I decided it was best to use one of the lower elevation alternates in Colorado and keep pushing north. This year it is virtually impossible not to rob Peter to pay Paul. I decided to cut out the San Juans and hike what is called the Great Divide Alternate in Guthook. There are a LOT of alternates in Colorado because of snow and storms. This one goes east of the San Juans, but does get up over 11,000 feet in two segments. It passes through the towns of Platoro and Del Norte. I plan to hike this route past Del Norte to the regular CDT, then go back up into the sky and hike at elevation to Monarch Pass, where I’ll head into Salida. I’ll bring my snowshoes. I bounced my ice axe and spikes to Salida.

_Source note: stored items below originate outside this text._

/-! ### START and STOP (R384, R385) -/

/-- The entries of a START: thread, class, priority, address. -/
def startEntries (c : ScpCmd) (n : Nat) : List (Nat × Nat × Nat × Nat) :=
  (List.range n).map fun i =>
    let w := cmdWord c (1 + 3 * i)
    (bits w 0 10, bits w 10 2, bits w 12 3, cmdLong c (2 + 3 * i))

/-- R384: the first entry that fails, with its status. -/
def State.startFault (s : State) (x : Nat) (es : List (Nat × Nat × Nat × Nat)) : Option (Nat × Nat) :=
  let bad := fun (e : Nat × Nat × Nat × Nat) =>
    if !s.inService (e.1 / 64) x then some 5
    else if (s.th e.1).st != .parked then some 4
    else if s.supervisor x == some e.1 && !(e.2.1 == 0 || e.2.1 == 3) then some 4
    else none
  match (List.zip (List.range es.length) es).findSome? fun (i, e) => (bad e).map fun st => (st, i) with
  | some r => some r
  | none =>
    match s.supervisor x with
    | some t => if (s.th t).st == .parked && !(es.any fun e => e.1 == t) then some (4, es.length) else none
    | none => none

def State.scpStart (x : Nat) (c : ScpCmd) (s : State) : State × Option (Nat × List Word) :=
  let n := cmdWord c 0
  if 16 ≤ x ∨ (s.starts.get none x).isSome ∨ !(s.stallState x == 1 || s.stallState x == 3) then (s, some (4, []))
  else if c.body.length < 1 ∨ 64 < n ∨ c.body.length < 1 + 3 * n then (s, some (2, []))
  else
    match s.startFault x (startEntries c n) with
    | some (st, i) => (s, some (st, [word i]))
    | none =>
      let r : StartReq := { course := s.course + 1, session := x, gen := (s.sess x).gen, port := c.port, seq := c.seq, entries := startEntries c n }
      ({ s with starts := s.starts.set none x (some r) }, none)

/-- R384: one thread of a START. -/
def State.startOne (s : State) (e : Nat × Nat × Nat × Nat) : State :=
  let (t, cl, prio, addr) := e
  if (s.th t).st != .parked then s
  else
    let s1 := s.setF F.schThread_CLASS t cl
    if cl = 2 then s1 else (s1.setF F.schThread_PRIO t prio).startThread t addr

/-- R384: the boundary: the stall is STARTED, its threads are released, and the response follows. -/
def State.startEffect (s : State) (x : Nat) (r : StartReq) : State :=
  let s0 := { s with starts := s.starts.set none x none }
  if !(s.stallState x == 1 || s.stallState x == 3) then s0
  else
    let s1 := r.entries.foldl State.startOne (s0.setF F.scpStallState_STATE x 2)
    s1.reply x r.gen { port := r.port, seq := r.seq, op := 4, len := 0, body := [] } 0 []

def State.scpStop (x : Nat) (_ : ScpCmd) (s : State) : State × Option (Nat × List Word) :=
  if 16 ≤ x ∨ s.stallState x ≠ 2 then (s, some (4, []))
  else ({ s with stops := s.stops.set none x (some (s.course + 1)) }, some (0, []))

/-! ### MAIL (R387) -/

def State.scpMail (x : Nat) (c : ScpCmd) (s : State) : State × Option (Nat × List Word) :=
  if c.body.length < 1 ∨ 32 < c.body.length then (s, some (2, []))
  else if 16 ≤ (s.sess x).mails.length then (s, some (9, []))
  else (((s.setSess x fun e => { e with mails := e.mails ++ [c.body] }).stir x).mailIn x 17, some (0, []))

/-- R387: the oldest message of channel 4 leaves as a MAIL frame. -/
def State.mailOut (s : State) (x : Nat) : State :=
  match s.supCluster x with
  | some k =>
    match s.chanQ (chanKey k 4) with
    | m :: rest => if s.deviceReady x then (s.setChanQ (chanKey k 4) rest).deviceFrame x 8 m.words else s
    | [] => s
  | none => s

/-! ### Delivery (R388, R389) -/

def State.retiredSeq (s : State) (x : Nat) : Nat := s.f64 F.stlLedgerRetiredLo_RETIRED F.stlLedgerRetiredHi_RETIRED x

def State.scpAck (x : Nat) (c : ScpCmd) (s : State) : State × Option (Nat × List Word) :=
  let cum := cmdLong c 0 + 2 ^ 32 * cmdLong c 2
  if 16 ≤ x ∨ c.body.length < 7 then (s, none)
  else if !stlRuns s.stlState then (s.count F.scpStatSilentAck_SILENT_ACK x, none)
  else if (s.sess x).high < cum ∧ cum ≠ s.retiredSeq x then (s.count F.scpStatBadAck_BAD_ACK x, none)
  else
    let s1 := s.retireLedger x cum
    let r := s1.retiredSeq x
    (s1.setSess x fun e =>
      { e with cum := max cum r, credit := cmdLong c 4, sent := if cmdWord c 6 % 2 = 1 then r else max e.sent r,
               since := if s.retiredSeq x < r then s.course else e.since }, none)

/-- The longest run of entries within a number of bytes. -/
def takeBytes (limit : Nat) : List LedgerEnt → List LedgerEnt
  | [] => []
  | e :: es => let n := ledgerBytes e.data.length; if n ≤ limit then e :: takeBytes (limit - n) es else []

/-- R388: the entries that one DELIVER frame may carry now. -/
def State.deliverable9 (s : State) (x : Nat) : List LedgerEnt :=
  let e := s.sess x
  let owed := (s.ledger.get [] x).filter fun l => e.cum < l.seq && l.course < s.acceptedPlus
  takeBytes 8192 ((takeBytes e.credit owed).filter fun l => e.sent < l.seq)

def State.deliverDue (s : State) (x : Nat) : Bool :=
  x < 16 && stlRuns s.stlState && s.f F.supPwr_STATE != 2 && s.deviceReady x && !(s.deliverable9 x).isEmpty

def State.deliver (s : State) (x : Nat) : State :=
  let es := s.deliverable9 x
  let e := s.sess x
  let again := (es.filter fun l => l.seq ≤ e.high).length
  let last := es.foldl (fun a l => max a l.seq) e.sent
  let s1 := (s.count F.scpStatRetxDeliver_RETX_DELIVER x again).setSess x fun e =>
    { e with sent := last, high := max e.high last, since := if e.sent ≤ s.retiredSeq x then s.course else e.since }
  s1.deviceFrame x 9 (es.flatMap ledgerWords)

/-- R389: no progress for RTO courses while entries are outstanding. -/
def State.resendDue (s : State) (x : Nat) : Bool :=
  let rto := s.f F.scpStallRto_COURSES x
  x < 16 && rto != 0 && s.sessionOpen x && decide (s.retiredSeq x < (s.sess x).sent) && decide ((s.sess x).since + rto ≤ s.course)

/-! ### NOTICE (R391, R398) -/

/-- Up to `n` records of a target, taken out. -/
def State.noticeRecs (s : State) (x : Nat) (p : EvRec → Bool) : Nat → List Word × State
  | 0 => ([], s)
  | n + 1 =>
    match s.nextRec x true p with
    | none => ([], s)
    | some e =>
      let (ws, s1) := s.takeRec e
      let (rest, s2) := s1.noticeRecs x p n
      (ws ++ rest, s2)

def isStill (e : EvRec) : Bool := evStallPart e.src == some 15

/-- R391: records that a NOTICE_MAX of 0 keeps from leaving are discarded. -/
def State.noticeDrop (s : State) (x : Nat) : State :=
  let gone := fun (e : EvRec) => e.owner == x && e.notice && s.deliverable e && !isStill e
  State.count { s with evRecs := s.evRecs.filter fun e => !gone e } F.scpStatNoticeDrop_NOTICE_DROP x (s.evRecs.filter gone).length

/-- NOTICE frames that have left in the present course. -/
def State.noticesNow (s : State) (x : Nat) : Nat := if (s.sess x).notices.1 == s.course then (s.sess x).notices.2 else 0

def State.notice (s : State) (x : Nat) : State :=
  let m := s.f F.scpStallLimit_NOTICE_MAX x
  let s0 := if m = 0 then s.noticeDrop x else s
  let p := fun (e : EvRec) => isStill e || decide (s.noticesNow x < m)
  match s0.noticeRecs x p 16 with
  | ([], s1) => s1
  | (ws, s1) => (s1.setSess x fun e => { e with notices := (s.course, s.noticesNow x + 1) }).deviceFrame x 11 ws

/-! ### RESET, LEDGER (R386, R407) -/

/-- R386: the response to a DEVICE reset has left before the reset begins. -/
def State.replyNow (s : State) (x : Nat) (c : ScpCmd) : State :=
  let f := s.scpFrame x 2 c.op c.seq 1 0 []
  if s.linkUp c.port then (s.txCount c.port f.bytes).emit (.scp c.port x f.cls f.op f.seq f.sealed) else s

def State.scpReset (x : Nat) (c : ScpCmd) (s : State) : State × Option (Nat × List Word) :=
  let kind := cmdWord c 0
  let id := cmdWord c 1
  let lim := match kind with | 1 => 16 | 2 => 16 | 3 => 128 | _ => 1024
  let cl := match kind with | 2 => id | 3 => id / 8 | _ => id / 64
  if c.body.length < 2 ∨ kind = 0 ∨ 5 < kind ∨ (kind = 5 ∧ x ≠ 16) then (s, some (2, []))
  else if kind = 5 then ((s.replyNow x c).deviceReset 3 s.strap, none)
  else if lim ≤ id ∨ (x < 16 ∧ (if kind = 1 then id ≠ x else s.clusterOwner cl ≠ x)) then (s, some (5, []))
  else (s.resetKind kind (match kind with | 2 => id * 64 | 3 => id * 8 | _ => id), some (0, []))

def State.scpLedger (x : Nat) (c : ScpCmd) (s : State) : State × Option (Nat × List Word) :=
  let r := cmdWord c 0
  let cur := cmdLong c 1
  let n := cmdWord c 3
  if c.body.length < 4 ∨ 16 < n then (s, some (2, []))
  else if 32 ≤ r ∨ s.f F.ldgCfg_OWNER r ≠ x then (s, some (5, []))
  else (s, some (0, (List.range n).map fun i => word (s.recordWord r (bits cur 8 10) (bits cur 0 8 + i))))

/-! ### DEBUG (R392) -/

/-- R392: why a DEBUG is refused before its function: 7 LIFECYCLE, 5 RANGE. -/
def State.debugBar (s : State) (x t : Nat) : Option Nat :=
  let lc := s.fuses.lcState
  if lc = 4 ∨ (x < 16 ∧ lc = 1) ∨ (x = 16 ∧ lc = 2) then some 7
  else if x < 16 then (if t < 1024 ∧ s.clusterOwner (t / 64) = x then none else some 5)
  else if t < 1032 then none else some 5

/-- A DEBUG command on a thread; `need`: it must be STOPPED; `len`: words its fields need. -/
def State.debug (x : Nat) (need : Bool) (len : Nat) (f : Nat → State → State × Option (Nat × List Word)) (c : ScpCmd) (s : State) :
    State × Option (Nat × List Word) :=
  let t := cmdWord c 1
  if c.body.length < len then (s, some (2, []))
  else
    match s.debugBar x t with
    | some e => (s, some (e, []))
    | none => if need && (s.th t).st != .stopped then (s, some (4, [])) else f t s

/-- The debugger halts a thread between instructions; its registers are final (R194), and its stall's course is not still (R290). -/
def State.halt (s : State) (t : Nat) : State := ((s.stir (s.tidOwner t)).finalRegs t).setTh t fun th => { th with st := .stopped, stopBy := 8, steps := none }

def State.debugStop (t : Nat) (s : State) : State × Option (Nat × List Word) :=
  match (s.th t).st with
  | .parked => (s, some (4, []))
  | .stopped => (s, some (0, []))
  | _ => (s.halt t, some (0, []))

/-- R298: a waiter that was passed over while STOPPED takes its lock if that is free now. -/
def State.lockResume (s : State) (t : Nat) (l : LockId) : State :=
  if s.lockHeld l then s
  else
    let s1 := { s with lockQ := s.lockQ.filter fun e => !(e.1 == t && e.2 == l) }
    let c := s1.lockStale l || bits (s1.lockLow l) 14 1 == 1
    (s1.lockTake t l c (s1.lockAwaited l) true).lockEnd t true c

/-- A stopped thread goes on: in its wait, or at its next instruction; held traps are taken (R228, R268), and a wait that is over ends. -/
def State.goOn (s : State) (t : Nat) (steps : Option Nat) : State :=
  let s1 := s.stampUse.setTh t fun th =>
    { th with st := if th.wait == .none then .running else .blocked, stopBy := 0, steps := steps, since := s.useCtr }
  let th := s1.th t
  if !th.inTrap && (th.heldOverrun.isSome || th.heldStill) then (s1.abandonWait t).takeHeld t
  else
    match th.wait with
    | .none => s1.pendingTraps t
    | .lka l => s1.lockResume t l
    | .tsync => if th.mchk then (s1.setTh t fun th => { th with mchk := false }).trap t 11 1 0 0 th.pc else s1.tsyncCheck t
    | _ => s1.storesDone t

def State.debugResume (t : Nat) (s : State) : State × Option (Nat × List Word) := (s.goOn t none, some (0, []))

def State.debugStep (c : ScpCmd) (t : Nat) (s : State) : State × Option (Nat × List Word) :=
  let n := cmdWord c 2
  if n = 0 then (s, some (0, [])) else (s.goOn t (some n), some (0, []))

/-- R392: u0-t3, fl, wp, the next instruction address and SCH_THREADt. -/
def State.debugRegs (t : Nat) (s : State) : State × Option (Nat × List Word) :=
  let th := s.th t
  let r := if t < 1024 then s.peekReg 0 .schThread t 0 else s.peekReg 0 .schHthread (t - 1024) 0
  (s, some (0, ((List.range 24).map fun i => word (th.reg i)) ++ [word th.fl, word th.wp] ++ words32 th.pc ++ words32 r))

/-- Registers are written in GETREGS' order, from body word 2 on; wp and SCH_THREADt ignore the write (R206, R271). -/
def State.debugSetRegs (c : ScpCmd) (t : Nat) (s : State) : State × Option (Nat × List Word) :=
  let pc := cmdLong c 28
  if 131072 ≤ pc then (s, some (2, []))
  else
    let s1 := (List.range 24).foldl (fun (s : State) i => s.putReg t i (cmdWord c (2 + i))) s
    ((s1.putReg t 25 (cmdWord c 26)).setTh t fun th => { th with pc := pc }, some (0, []))

/-- One word of a stopped thread's near space; none where the address answers nothing. -/
def State.nearPeek (s : State) (t a : Nat) : Option (List Word) × State :=
  if (s.nearFault t a false false).isSome then (none, s)
  else if nearRegion a ≤ 2 then (some [word (s.sramWord (coreOf t) a)], s)
  else
    match s.ioLoad t a with
    | some (v, s1) => (some [word v], s1)
    | none => (none, s)

def State.nearPoke (s : State) (t a : Nat) (w : Word) : WrEnd × State :=
  if (s.nearFault t a false true).isSome then (.denied, s)
  else if nearRegion a ≤ 2 then (.ok, s.setSram (coreOf t) a w.toNat)
  else
    match s.ioStore t a w.toNat with
    | .inl s1 => (.ok, s1)
    | .inr _ => (.denied, s)

def State.nearRead (c : ScpCmd) (t : Nat) (s : State) : State × Option (Nat × List Word) :=
  let a := cmdWord c 2
  let n := cmdWord c 3
  if n = 0 ∨ 256 < n ∨ 65536 < a + n then (s, some (2, []))
  else
    let (ws, ok, s1) := readItems (fun i (s : State) => s.nearPeek t (a + i)) 0 n (s.drainAll (coreOf t))
    if ok then (s1, some (0, ws)) else (s1, some (3, ws.drop (ws.length - 2)))

def State.nearWrite (c : ScpCmd) (t : Nat) (s : State) : State × Option (Nat × List Word) :=
  let a := cmdWord c 2
  let ws := c.body.drop 3
  if ws.isEmpty ∨ 256 < ws.length ∨ 65536 < a + ws.length then (s, some (2, []))
  else endStatus (writeItems (fun i w (s : State) => s.nearPoke t (a + i) w) 0 ws (s.drainAll (coreOf t))) []

/-- R392: a stepped thread stops again. -/
def State.stepDone (s : State) (t : Nat) : State :=
  if (s.th t).st == .parked then s.setTh t fun th => { th with steps := none } else s.halt t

I feel good about this because it’s two weeks of hiking, and a lot of snow in the Rockies and the Winds can melt in two weeks. I’ll get to Salida and assess whether or not I can proceed through the Rockies with minimal winter mountaineering.

After figuring that out, I picked up a box with my maps and winter gear that my parents kindly sent me. The Visitors Center in Chama has free bikes for hikers to use while in town, so I rode the 2 miles to the post office.

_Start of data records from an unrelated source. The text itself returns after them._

-- ==== Sys2Proof/Machine/Step.lean ====
section
/-! DEFINITION. One step: the command at the front of the queue. -/

namespace Sys2Proof.Machine

/-- The command at the front of the queue is performed with the rest of the queue left waiting; on an empty queue the device idles. -/
def step (s : State) : Host.Outcome State Fault Refusal :=
  match s.pending with
  | [] => .next s
  | c :: rest => exec c { s with pending := rest }

/-- The command a table word spells, put at the front of the queue. -/
def State.withFetchWord (s : State) (nbits w : Nat) : State :=
  match decodeTableWord nbits w with
  | some c => { s with pending := c :: s.pending }
  | none => s

end Sys2Proof.Machine
end

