-- ==== Sys2Proof/Certificates/Slice0/Obligations.lean ====
section
/-! DEFINITION. What is claimed of the device, for the provers: completion, results and frames of every command, and the rules of the
whole machine. -/

open Sys2Proof Sys2Proof.Machine

/-! ### Time -/

/-- R47: a lath boundary moves the timeline on by 64 ns and says which work of the boundary is due: a tick frame every 256 laths, and the
course strobe where the course in progress has run its length. R48: at the course-start strobe the course number rises by one and the
course begins where the timeline stands. -/
def Obligations.LathAndStrobe : Prop :=
  (∀ (s : State) (tj : Byte), s.time.live = true → s.time.clear = true →
     ∃ t, exec (.lathBoundary tj) s = .next t ∧ t.time.timeline = s.time.timeline + 1024 ∧
       t.time.frameDue = (t.time.timeline.toNat % frameUnits == 0) ∧
       t.time.strobeDue = ((t.time.timeline - s.time.courseStart).toNat == courseUnits s.time.len) ∧
       t.time.course = s.time.course ∧ t.time.courseStart = s.time.courseStart ∧ t.time.len = s.time.len ∧
       t.time.ppsDone = false ∧
       State.frame [.time, .regs, .events, .free, .sent, .maint, .ports, .cells, .graphs, .stations, .dram, .threads, .chans, .dispatch, .gate,
         .settle, .dramCtl, .scp, .sup] s t) ∧
  (∀ s : State, s.strobeDue = true → s.time.strobeFirst = false →
     ∃ t, exec .courseStartStrobe s = .next t ∧ t.time.course = s.time.course + 1 ∧ t.time.courseStart = s.time.timeline ∧
       t.time.prevStart = s.time.courseStart ∧ t.time.timeline = s.time.timeline ∧ t.time.strobeDue = false ∧ t.fuses = s.fuses ∧ t.pending = s.pending)

/-- R49, R51, R60: a tick frame boundary: the frame's course is taken over, a pending change of length counts one frame down, and a label
announced before takes effect. R49: CRS_LEN_CHG on a master: a change is announced with at least two frames to go, may be taken back,
and takes effect at the frame boundary at which its countdown has reached zero. -/
def Obligations.TickFrames : Prop :=
  (∀ s : State, s.time.frameDue = true →
     ∃ t, exec .tickFrameBoundary s = .next t ∧ t.time.frameDue = false ∧ t.time.missed = 0 ∧ t.time.timeline = s.time.timeline ∧
       t.time.frameCourse = (if s.time.strobeFirst then s.time.course else s.time.course + 1) ∧
       (∀ l, s.time.nextLabel = some l → t.time.label = l) ∧ (s.time.nextLabel = none → t.time.label = s.time.label) ∧
       (s.time.change = true → s.time.taken = true → 2 ≤ s.time.frames → t.time.frames + 1 = s.time.frames) ∧
       (s.time.change = true → s.time.taken = true → s.time.frames ≤ 1 → t.time.lenDue = true) ∧
       State.frame [.time, .regs, .events, .maint, .sent, .free] s t) ∧
  ((∀ (s : State) (a : Accessor) (v : Word32), s.permits a .crsLenChg 0 0 v.toNat → s.isMaster = true → s.time.st ≠ .off →
     s.time.change = false → bits v.toNat 3 8 ≠ 0 → bits v.toNat 0 3 ≤ 4 →
     ∃ t, exec (.lenChangeRequest a v) s = .next t ∧
       t.time = { s.time with change := true, taken := false, nextLen := bits v.toNat 0 3, frames := max 2 (bits v.toNat 3 8) } ∧
       State.frame [.time, .access] s t) ∧
   (∀ (s : State) (a : Accessor) (v : Word32), s.permits a .crsLenChg 0 0 (withField v 3 8 0) → s.isMaster = true → s.time.st ≠ .off →
     s.time.change = true → (s.time.taken = false ∨ 2 ≤ s.time.frames) →
     ∃ t, exec (.lenChangeCancel a v) s = .next t ∧
       t.time = { s.time with change := false, taken := false, nextLen := s.time.len, frames := 0 } ∧ State.frame [.time, .access] s t) ∧
   (∀ s : State, s.time.lenDue = true → s.time.frameDue = false →
     ∃ t, exec .lenChangeApplied s = .next t ∧
       t.time = { s.time with len := s.time.nextLen, change := false, taken := false, frames := 0, lenDue := false } ∧
       State.frame [.time, .regs, .events, .free] s t))
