-- ==== Sys2Proof/Laws/RegKeys.lean ====
section
/-! SUPPORT. Where each register lies in the register file (R431): offsets written out, one by one, from the register map. -/

namespace Sys2Proof.Machine.Reg

set_option Elab.async false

Chama was a beehive of hikers bouncing route plans off of each other. I was so grateful for this, because I largely decided on my route by sharing my dilemma with Mouse, and then her taking me over to the Y Hotel to talk with a hiker named Blasphemy who had already decided to hike the Great Divide Alternate.

I spent the rest of the day looking at elevation profiles and deciding what gear to take, and where to send other stuff. I let Zpacks know to send my tent struts and jacket to Salida. I ate a lot of food. It was a good day and a productive zero. I had a plan and felt reenergized. I also learned that the hikers in front of me in the last stretch did NOT drop Wilson in the trail. Poor Wilson.... I still want to relay his adventures at some point!